Pleural effusions occurred more frequently in patients receiving dasatinib 1, 8, 10. Therefore, TKIs apart from dasatinib are commonly selected for patients at risk of developing pleural effusions. Until histopathological confirmatory diagnosis, we suspected that the mediastinal tumor with pleural effusion was an extramedullary lesion of CML, namely a blast crisis CML, hence, we had prescribed dasatinib treatment initially. Lymphopenia, neutropenia, and thrombocytopenia are common hematologic adverse events of nilotinib treatment in patients with newly diagnosed CP‐CML 1, 6, 7. Interestingly, these adverse events generally indicate a favorable profile. Moreover, as witnessed in our case, 2nd TKI+R‐CHOP therapy for patients with newly diagnosed CML and NHL may induce serious myelosuppression. The myelosuppression may have been caused by a small quantity of normal hematopoietic stem cells. After the achievement of a major molecular response and recovery from myelosuppression, our patient did not develop severe thrombocytopenia or anemia due to the nilotinib+R‐CHOP therapy. Therefore, if a patient with CML has achieved a good response, the efficacy of a combination of chemotherapy with another treatment may not be affected by hematologic toxicity. Secondary cancers that occur in a small percentage of patients with CML are mostly neoplasms of nonhematologic origin 2. The occurrence of NHL, mostly T‐cell lymphomas, with CML is less frequent 4. Identification of a B‐cell lymphoma at the time of CML diagnosis is even rarer, and in our case, Ph‐PMBL was identified in a patient with CP‐CML at diagnosis. PMBL is an aggressive lymphoma, which generally has a high SUVmax value with 18F‐Fluorodeoxyglucose–positron‐emission tomography/computed tomography; however, the SUVmax was lower than expected in our case. This might be associated with hyperglycemia as the patient had mild diabetes mellitus. There are some case reports in which patients have demonstrated concurrent CML and NHL at diagnosis 3, 5, 11. Nevertheless, to the best of our knowledge, no patient has received 2nd TKI and chemotherapy as an initial treatment. Furthermore, we believe that this is the first case of concurrent NHL and CP‐CML successfully treated with combination therapy consisting of 2nd TKI and R‐CHOP. The findings of the case also indicate that serious myelosuppression may be caused by this combination therapy early after its initiation.
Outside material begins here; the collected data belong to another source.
-- ==== Sys2Proof/Machine/Operands.lean ====
section
/-! DEFINITION. Operands: what the operand registers say about sizes, layouts and rectangles, how a sample is taken
from a raw row, and the start checks that several commands share. Every length is an exact natural number (R7). -/

namespace Sys2Proof.Machine

/-! Colour type and depth (R104 to R109). -/

/-- Channels per pixel (R104). -/
def channels : ColorType → Nat
  | .gray => 1
  | .rgb => 3
  | .palette => 1
  | .grayAlpha => 2
  | .rgba => 4

/-- The legal depths of a colour type (R105, R106). -/
def depthLegal (ct : ColorType) (depth : Nat) : Bool :=
  match ct with
  | .gray => depth == 1 || depth == 2 || depth == 4 || depth == 8 || depth == 16
  | .rgb => depth == 8 || depth == 16
  | .palette => depth == 1 || depth == 2 || depth == 4 || depth == 8
  | .grayAlpha => depth == 8 || depth == 16
  | .rgba => depth == 8 || depth == 16

/-- `ceil(x / y)` (R8). -/
def ceilDiv (x y : Nat) : Nat := (x + y - 1) / y

/-- `rowBytes(w)` (R109). -/
def rowBytes (bitsPerPixel w : Nat) : Nat := ceilDiv (w * bitsPerPixel) 8

/-- `bpp`, the filter's byte distance, at least 1 (R109). -/
def filterDistance (bitsPerPixel : Nat) : Nat := max 1 (ceilDiv bitsPerPixel 8)

/-- `bitsPerPixel` (R108) for the colour type `ct` and the depth the register holds. -/
def bitsPerPixel (s : State) (ct : ColorType) : Nat := channels ct * s.op.depth.toNat

/-- `bitsPerPixel` for the colour type the register `CTYPE` holds; 0 when that is illegal (R107), which every command
that reads `CTYPE` refuses. -/
def imageBits (s : State) : Nat :=
  match colorType s.op.ctype with
  | some ct => bitsPerPixel s ct
  | none => 0

/-- `DEPTH` is legal for `CTYPE` (R105). -/
def imageDepthLegal (s : State) : Bool :=
  match colorType s.op.ctype with
  | some ct => depthLegal ct s.op.depth.toNat
  | none => false

/-- The image's width and height. -/
def imgW (s : State) : Nat := s.op.imgW.toNat

def imgH (s : State) : Nat := s.op.imgH.toNat

/-- `rowBytes(IMG_W)`. -/
def imageRowBytes (s : State) : Nat := rowBytes (imageBits s) (imgW s)

/-! Samples (R68, R69, R110). -/

/-- Sample `k` of pixel `i` of a raw row whose bytes are `row`, with `ch` channels of `depth` bits: a byte, two bytes high
byte first, or a field packed most significant bits first. -/
def sampleAt (row : Nat → Byte) (depth ch i k : Nat) : Nat :=
  if depth = 8 then (row (i * ch + k)).toNat
  else if depth = 16 then 256 * (row (2 * (i * ch + k))).toNat + (row (2 * (i * ch + k) + 1)).toNat
  else (row (i * depth / 8)).toNat / 2 ^ (8 - depth - i * depth % 8) % 2 ^ depth

/-! Canvas and rectangle (R34, R71). -/

def canvasW (s : State) : Nat := s.op.canvasW.toNat

def canvasH (s : State) : Nat := s.op.canvasH.toNat

/-- The canvas in bytes, `CANVAS_W * CANVAS_H * 4`. -/
def canvasBytes (s : State) : Nat := canvasW s * canvasH s * 4

def rectX (s : State) : Nat := s.op.rectX.toNat

def rectY (s : State) : Nat := s.op.rectY.toNat

def rectW (s : State) : Nat := s.op.rectW.toNat

def rectH (s : State) : Nat := s.op.rectH.toNat

/-- The first byte of pixel `(x, y)` of a canvas-wide buffer (R71). -/
def pixelAddr (s : State) (x y : Nat) : Nat := 4 * (y * canvasW s + x)

/-- The first byte of the canvas pixel of rectangle pixel `(c, r)` (R175, R261). -/
def rectAddr (s : State) (c r : Nat) : Nat := pixelAddr s (rectX s + c) (rectY s + r)

/-- The pixels of a `w` by `h` area, row-major. -/
def pixelsOf (w h : Nat) : List (Nat × Nat) :=
  (List.range h).flatMap fun y => (List.range w).map fun x => (x, y)

/-! Start checks that several commands share (R326), with the register number `ERRINFO` reports. -/

/-- `CANVAS_W >= 1`, `CANVAS_H >= 1`, canvas bytes within `CAP_CANVAS`. -/
def canvasChecks (s : State) : List Check :=
  [ (decide (1 ≤ canvasW s), 22),
    (decide (1 ≤ canvasH s), 23),
    (decide (canvasBytes s ≤ s.caps.canvas), 22) ]

/-- A rectangle that is not empty and inside the canvas. -/
def rectChecks (s : State) : List Check :=
  [ (decide (1 ≤ rectW s), 26),
    (decide (1 ≤ rectH s), 27),
    (decide (rectX s + rectW s ≤ canvasW s), 24),
    (decide (rectY s + rectH s ≤ canvasH s), 25) ]

/-- Colour type, depth and size of an image (the first four checks of R190, R210, R235). -/
def imageChecks (s : State) : List Check :=
  [ ((colorType s.op.ctype).isSome, 13),
    (imageDepthLegal s, 14),
    (decide (1 ≤ imgW s), 11),
    (decide (1 ≤ imgH s), 12) ]

/-- The raw rows fit in `RAW`. -/
def rawCheck (s : State) : Check := (decide (imgH s * imageRowBytes s ≤ s.caps.raw), 12)

end Sys2Proof.Machine
end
In conclusion, NHL can occur concurrently with CP‐CML at initial diagnosis. Despite severe myelosuppression, treatment with 2nd TKI+R‐CHOP can be effective for patients with newly diagnosed CP‐CML and concurrent NHL. Optimal treatment strategies including the appropriate dose or timing of chemotherapy against the second malignancy should be elucidated for patients with CML receiving TKI therapy.

Conflict of Interest

None declared.

Authorship

YT: hospitalization of the patient and data collection. AS: hospitalization and outpatient follow‐up, data analysis, and manuscript drafting. YA, YT, HY, MH, TN, SF, AN, TI, and SN: patient's hospitalization and manuscript review. SN: supervision of the case.